The Release of Government's EU Exit Analysis

The EU free trade agreements still expected to cost the UK by 4.8 percent of its projected economic growth for the next 15 years, based on the confidential government ‘EU exit analysis’ released yesterday. The decline in growth amounted to £55 billion of the British government debt by 2033, which could further negate the expected ‘Brexit dividend’ by the supporters of the EU exit. The report was issued by the department of Exiting the EU committee. Moreover, Brexit Secretary David Davis stated that the published document should be kept confidential but some parts of the material were already leaked to the media last month.

The alternative option led by Theresa May’s team is the “Membership of the single market” but was ruled out due to the possible drop in GDP by 1.6 percent. On one hand, the ‘no deal’ Brexit would return the UK trading with the EU-27 under the standards of the World Trade Organisation and would cost 7.7 percent of the GDP based on the government numbers. This could result in a surge of government borrowing by £20 billion and £80 billion, respectively. With this, there are assumptions that approximately 40,000 to 90,000 EU migrants are planning to leave the United Kingdom.

Included in the analysis is the projected economic benefits from the reducing regulations. The government of Britain would likely create its original version of impact assessment, however, some of the think tanks are expected to see potential gains around zero and 2 percent only of the GDP. Nevertheless, the report does not mainly evaluate the short-term economic effect of Brexit.

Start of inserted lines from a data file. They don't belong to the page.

-- ==== Sys2Proof/Machine/Bellows.lean ====
section
/-! DEFINITION. Bellows, the load-step governor (R360 to R373): requests and their order, admission, windows and ballast, and
the two events that ask it: the start of a cast (R308) and the start of an instruction on an array (R183).

Powers are in mW and energies in fJ: 1 mW over a window of 1 µs is 10⁶ fJ. -/

namespace Sys2Proof.Machine

/-- The cores of a package (R1). -/
def State.pkgCores (s : State) (pkg : Nat) : List Nat := (s.enabledHearths pkg).flatMap coresOf

/-- Change Bellows of a package. -/
def State.modBellows (s : State) (pkg : Nat) (f : Bellows → Bellows) : State :=
  s.modPkg pkg fun p => { p with bellows := f p.bellows }

/-! ### Requests (R361, R362) -/

/-- A request that nothing but Bellows stops: the start of the head of a placement queue, or the wake of a core's array for a
context. -/
inductive Ask where
  | start (gh : Nat) (e : QEnt)
  | wake (gc : Nat) (q : Nat × Bool)
  deriving DecidableEq, Repr

/-- The pour of a request. -/
def State.askPour (s : State) : Ask → Nat
  | .start _ e => e.pour
  | .wake _ q => (s.cast q.1).pour

/-- The charge of a request in W (R361). -/
def State.charge (s : State) (pkg : Nat) : Ask → Nat
  | .start _ e => (s.pour e.pour).word 0x35 1 * e.casts.length
  | .wake _ _ => (s.pkg pkg).bellows.wakeW

/-- When the last cast of a start was released (R362). -/
def State.releasedAt (s : State) (casts : List Nat) : Nat := casts.foldl (fun n c => max n (s.cast c).released) 0

/-- The place of a request in the admission order: the launch count, then starts by release and wakes by the index of the
cast (R362). DEDUCED (log 117). -/
def State.askKey (s : State) (a : Ask) : Nat × Nat × Nat :=
  match a with
  | .start _ e => ((s.pour e.pour).count, 0, s.releasedAt e.casts)
  | .wake _ q => ((s.pour (s.cast q.1).pour).count, 1, (s.cast q.1).index)

/-- The place of a request among those of its pour, as a number. -/
def State.askPlace (s : State) (a : Ask) : Nat := (s.askKey a).2.1 * 2 ^ 64 + (s.askKey a).2.2

/-- One place comes before another. -/
def beforeKey (a b : Nat × Nat × Nat) : Bool :=
  decide (a.1 < b.1) || (a.1 = b.1 && (decide (a.2.1 < b.2.1) || (a.2.1 = b.2.1 && decide (a.2.2 < b.2.2))))

/-- The start that a hearth asks for, if its head has room (R308). DEDUCED (log 91). -/
def State.startAsk (s : State) (gh : Nat) : Option Ask :=
  match s.head gh with
  | some e => if (s.startHead gh e).isSome then some (.start gh e) else none
  | none => none

/-- The wake that a core asks for, if its array sleeps and a context has its turn (R361). DEDUCED (log 91). -/
def State.wakeAsk (s : State) (gc : Nat) : Option Ask :=
  if (s.core gc).asleep then (s.turnOf gc).map fun q => .wake gc q else none

/-- The eligible requests of a package. -/
def State.asks (s : State) (pkg : Nat) : List Ask :=
  (s.enabledHearths pkg).filterMap s.startAsk ++ (s.pkgCores pkg).filterMap s.wakeAsk

/-- The first of a list in admission order. -/
def State.firstAsk (s : State) : List Ask → Option Ask
  | [] => none
  | a :: l =>
    match s.firstAsk l with
    | some b => if beforeKey (s.askKey b) (s.askKey a) then some b else some a
    | none => some a

/-- A pour's requests are exempt from the budget (R365, R366). -/
def Pour.unmetered (p : Pour) : Bool := p.flag 1 && !p.staged

/-! ### Power in a clock, and ballast (R360, R364, R367, R368)

A clock of the core is 1 ÷ 1,100 of a window, so that 1 mW for a clock is 10⁶ ÷ 1,100 fJ. -/

/-- The array runs an instruction of a program in this clock (R368). -/
def Core.arrayBusy (c : Core) (now : Nat) : Bool := c.running.isSome && decide (now < c.arrayEnd)

/-- fJ that a core has spent in this clock: what it has counted of issue, stack bytes and link flits, and its array (R360). DEDUCED (log 90). -/
def State.clockEnergy (s : State) (b : Bellows) (gc : Nat) : Nat :=
  let c := s.core gc
  c.spent + if c.arrayBusy s.now then c.arrayMacs * b.wMac else 0

/-- p(c): mW of program power in this clock, with the charges admitted under ballast (R364, R367). -/
def State.clockPower (s : State) (pkg : Nat) : Nat :=
  let b := (s.pkg pkg).bellows
  b.idle + ((s.pkgCores pkg).map (s.clockEnergy b)).foldl (· + ·) 0 * 1100 / 10 ^ 6 + b.admitted

/-- The ballast units of a core: its partitions, and the array as number 4, each with its weight in mW (R368). -/
def ballastUnits : List (Nat × Nat) := [(0, 1000), (1, 1000), (2, 1000), (3, 1000), (4, 9000)]

/-- A unit of a core is idle in this clock (R368). -/
def Core.unitIdle (c : Core) (now u : Nat) : Bool := if u = 4 then !c.arrayBusy now else !c.issued.contains u

/-- C(c): mW that the idle units of a package can draw as ballast in this clock (R367, R368). -/
def State.capacity (s : State) (pkg : Nat) : Nat :=
  ((s.pkgCores pkg).map fun gc =>
    ((ballastUnits.filter fun u => (s.core gc).unitIdle s.now u.1).map Prod.snd).foldl (· + ·) 0).foldl (· + ·) 0

/-- mW of ballast in this clock, less what has been admitted under it in the same clock (R364, R367). DESIGN CHOICE (log 141). -/
def State.ballastNow (s : State) (pkg : Nat) : Nat :=
  let b := (s.pkg pkg).bellows
  if b.floor = 0 then 0 else min (b.floor - (s.clockPower pkg + b.soon)) (s.capacity pkg)

/-- The credits of a core's idle units after a clock of duty `d`, and the weights of the units that issue ballast in it (R367). -/
def Core.ballast (c : Core) (now : Nat) (d : Rat) : Tab Rat × List Nat :=
  (ballastUnits.filter fun u => c.unitIdle now u.1).foldl (fun q u =>
    let x := Sparse.get 0 q.1 u.1 + d
    if 1 ≤ x then (Sparse.set 0 q.1 u.1 (x - 1), q.2 ++ [u.2]) else (Sparse.set 0 q.1 u.1 x, q.2)) (c.credit, [])

/-- Ballast fills what a clock falls short of the floor, unit by unit (R367, R369, R373). -/
def State.ballastClock (s : State) (pkg : Nat) : State :=
  let b := (s.pkg pkg).bellows
  if b.floor = 0 then s
  else
    let short := b.floor - s.clockPower pkg
    let cap := s.capacity pkg
    let d : Rat := if cap = 0 then 0 else min 1 ((short : Rat) / cap)
    let s1 := if cap < short then s.modBellows pkg fun x => { x with shortfall := true } else s
    if short = 0 then s1
    else (s.pkgCores pkg).foldl (fun t gc =>
      let r := (t.core gc).ballast s.now d
      let t1 := t.modCore gc fun c => { c with credit := r.1 }
      if r.2.isEmpty then t1
      else t1.modBellows pkg fun x => { x with
        balNow := x.balNow + r.2.foldl (· + ·) 0 * 10 ^ 6 / 1100
        ballast := Sparse.set 0 x.ballast (gc % 128) (Sparse.get 0 x.ballast (gc % 128) + 1) }) s1

/-- A core after `n` clocks: what it has spent joins the energy of the window (R360). -/
def Core.pass (c : Core) (now wMac n : Nat) : Core :=
  if n = 0 then c
  else { c with
    work := c.work + c.spent + (if c.running.isSome then min n (c.arrayEnd - now) else 0) * c.arrayMacs * wMac
    spent := 0, issued := [] }

/-- Charges admitted under ballast count from the next clock on (R364). DEDUCED (log 90). DESIGN CHOICE (log 141). -/
def Bellows.pass (b : Bellows) (n : Nat) : Bellows :=
  if n = 0 ∨ b.soon = 0 then b else { b with admitted := b.admitted + b.soon, soon := 0 }

/-- `n` clocks pass without ballast. -/
def State.plainClocks (s : State) (n : Nat) : State :=
  { s with
    now := s.now + n
    pkgs := s.pkgs.map fun (q : Nat × Pkg) => (q.1, { q.2 with bellows := q.2.bellows.pass n })
    cores := s.cores.map fun (q : Nat × Core) => (q.1, q.2.pass s.now (s.pkg (corePkg q.1)).bellows.wMac n) }

/-- Clocks pass, each with its ballast. -/
def State.ballastClocks (s : State) : Nat → State
  | 0 => s
  | n + 1 => (((s.pkgs.map Prod.fst).foldl State.ballastClock s).plainClocks 1).ballastClocks n

/-- `n` clocks pass (R28, R360, R367). -/
def State.passClocks (s : State) (n : Nat) : State :=
  if s.pkgs.any fun q => q.2.bellows.floor ≠ 0 then s.ballastClocks n else s.plainClocks n

/-! ### Activity that is counted (R360) -/

/-- A core counts bytes of traffic of its hearth's stack. -/
def State.countBytes (s : State) (gc n : Nat) : State :=
  if n = 0 then s else s.modCore gc fun c => { c with spent := c.spent + n * (s.pkg (corePkg gc)).bellows.wByte }
/-- A core counts flits of a link. -/
def State.countFlits (s : State) (gc n : Nat) : State :=
  if n = 0 then s else s.modCore gc fun c => { c with spent := c.spent + n * (s.pkg (corePkg gc)).bellows.wFlit }

/-- The bytes of the home's stack that a packet reads or writes. -/
def Body.stackBytes : Body → Nat
  | .store ws | .reduction _ _ ws => (ws.map WriteOp.size).foldl (· + ·) 0
  | .signal .. | .engineWrite .. | .pennant .. | .merged .. | .pinDown _ => 8
  | .engineRead _ pas => pas.length
  | .pourRequest .. => 128
  | _ => 0

/-- The flits of a packet: its header, and its payload of 32 bytes each (R273). -/
def Body.flits (b : Body) : Nat :=
  1 + match b with
    | .ingot _ _ len _ => (len + 31) / 32
    | .readData _ _ bytes => (bytes.length + 31) / 32
    | .engineRead .. => 0
    | .contribution _ _ _ _ es .. => (8 * es.length + 31) / 32
    | b => (b.stackBytes + 31) / 32

/-- The core that counts what passes at a hearth: the first of it. -/
def Packet.fromCore (p : Packet) : Nat := if srcOfCore p.src then srcCore p.src else 8 * (p.entersAt.getD (16 * srcPkg p.src))
/-- The core that counts what reaches a target. -/
def Packet.toCore (p : Packet) : Nat := if 2048 ≤ p.tgt ∧ p.tgt < 65536 then p.tgt - 2048 else 8 * (p.leavesAt.getD (16 * tgtPkg p.tgt))

/-- Two entries of the list of packets in flight are one packet. -/
def Packet.same (p q : Packet) : Bool :=
  p.src = q.src && p.tgt = q.tgt && p.seq = q.seq && p.ord = q.ord && p.body.cls = q.body.cls

/-- What a turn has done to the packets in flight is counted: the flits of a packet that leaves for another package, those of one that has
come from another, and the bytes of a home's stack (R360). `old` is the state before the turn. DESIGN CHOICE (log 92). -/
def State.meter (s old : State) : State :=
  let came := s.net.filter fun p => !old.net.any p.same
  let gone := old.net.filter fun p => !p.lost && !s.net.any p.same
  let far (p : Packet) : Bool := srcPkg p.src ≠ tgtPkg p.tgt
  let s1 := (came.filter far).foldl (fun a p => a.countFlits p.fromCore p.body.flits) s
  gone.foldl (fun a p =>
    let b := if far p then a.countFlits p.toCore p.body.flits else a
    if p.tgt < 1024 then b.countBytes p.toCore p.body.stackBytes else b) s1

/-! ### Admission (R361 to R366) -/

/-- How a request is admitted: out of the budget, out of the ballast, or unmetered. -/
inductive Grant where
  | metered | ballast | pinned
  deriving DecidableEq, Repr

/-- What a request asks for takes place: the casts start, or the array is awake. A resumption that reads a poisoned image ends
the pour instead (R405, R418). -/
def State.carryOut (s : State) : Ask → State
  | .start gh e =>
    match if e.resume then s.badCasts gh e.casts else none with
    | some pa => s.poisonedEntry e.pour gh pa
    | none => (s.startHead gh e).getD s
  | .wake gc _ => s.modCore gc fun c => { c with asleep := false, waited := none, arrayUsed := true }

/-- The instruction that a wake would start: cast, context and acceptance number. -/
def State.wakeOf (s : State) (q : Nat × Bool) : Option (Nat × Bool × Nat) := (s.headInst q).map fun m => (q.1, q.2, m.num)

/-- The request has been eligible at a window end, and still is the same one (R373). -/
def State.askWaited (s : State) : Ask → Bool
  | .start _ e => e.waited
  | .wake gc q => (s.core gc).waited.isSome && (s.core gc).waited = s.wakeOf q

/-- The casts that an unmetered admission names, with their places in the admission order (R366). -/
def State.askCasts (s : State) (a : Ask) : List (Nat × Nat) :=
  match a with
  | .start _ e => e.casts.map fun c => (c, (s.cast c).released)
  | .wake _ q => [(q.1, s.askPlace a)]

/-- The registers of Bellows after an admission (R362, R364, R365, R373). -/
def Bellows.granted (b : Bellows) (g : Grant) (mw pour : Nat) (a : Ask) (casts : List (Nat × Nat)) (waited : Bool) : Bellows :=
  { b with
    budget := match g with | .ballast => b.budget | _ => b.budget - mw
    soon := match g with | .ballast => b.soon + mw | _ => b.soon
    starts := match a with | .start _ e => b.starts + e.casts.length | .wake .. => b.starts
    wakes := match a with | .start .. => b.wakes | .wake .. => b.wakes + 1
    defers := if waited then b.defers + 1 else b.defers
    pinAdm := if g = .pinned then b.pinAdm + 1 else b.pinAdm
    unmet := if g = .pinned then b.unmet ++ casts.map (fun c => (pour, c.1, b.windows, c.2)) else b.unmet }

/-- A request is admitted, and what it asks for takes place in the same step (R308). -/
def State.admitAsk (s : State) (pkg : Nat) (g : Grant) (a : Ask) : State :=
  (s.modBellows pkg fun b => b.granted g (1000 * s.charge pkg a) (s.askPour a) a (s.askCasts a) (s.askWaited a)).carryOut a

/-- How a request is admitted now: one of a pinned pour at once, and the oldest eligible one out of the ballast that covers its charge, or
out of the budget (R362, R364, R365). -/
def State.grantOf (s : State) (pkg : Nat) (a : Ask) : Option Grant :=
  let mw := 1000 * s.charge pkg a
  if (s.pour (s.askPour a)).unmetered then some .pinned
  else if s.firstAsk (s.asks pkg) ≠ some a then none
  else if 0 < mw ∧ mw ≤ s.ballastNow pkg then some .ballast
  else if mw ≤ (s.pkg pkg).bellows.budget then some .metered
  else none

/-- Admit the oldest eligible requests while ballast or the budget holds their charges (R362, R364). -/
def State.admitAll (s : State) (pkg : Nat) : Nat → State
  | 0 => s
  | n + 1 =>
    match s.firstAsk (s.asks pkg) with
    | some a =>
      match s.grantOf pkg a with
      | some g => (s.admitAsk pkg g a).admitAll pkg n
      | none => s
    | none => s

/-- CAST_START: the head of a placement queue starts once it has room and Bellows admits it; a head without room makes
resident casts park (R308, R310, R361). -/
def execCastStart (gh : Nat) (s : State) : Host.Outcome State Fault Refusal :=
  .next (
    match s.startAsk gh with
    | some a =>
      match s.grantOf (gh / 16) a with
      | some g => s.admitAsk (gh / 16) g a
      | none => s
    | none => s.makePlace gh)

/-- MATRIX_START: the context whose turn it is starts its head on the array, which Bellows may have to wake first (R183, R197,
R361). -/
def execMatrixStart (gc : Nat) (s : State) : Host.Outcome State Fault Refusal :=
  .next (
    match s.turnOf gc with
    | some q =>
      if (s.core gc).asleep then
        match s.grantOf (corePkg gc) (.wake gc q) with
        | some g => (s.admitAsk (corePkg gc) g (.wake gc q)).giveTurn gc q
        | none => s
      else s.giveTurn gc q
    | none => s)

/-- BALLAST_ADMIT: the oldest eligible request is admitted out of no budget when ballast covers its charge (R364). -/
def execBallastAdmit (pkg : Nat) (s : State) : Host.Outcome State Fault Refusal :=
  .next (
    match s.firstAsk (s.asks pkg) with
    | some a => if 1000 * s.charge pkg a ≤ s.ballastNow pkg then s.admitAsk pkg .ballast a else s
    | none => s)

It further shows that the free trade deal with the United States would benefit the UK GDP by 0.2 percent in the longer term. While another concession with countries under the trans-Pacific and south-east Asia regional group such as Australia, China, India and New Zealand is expected to add 0.1 to 0.4 percent of GDP. Ministers of Britain are hoping to start the talks prior to the Brexit scheduled in March 2019, but this plan seems to be already abandoned.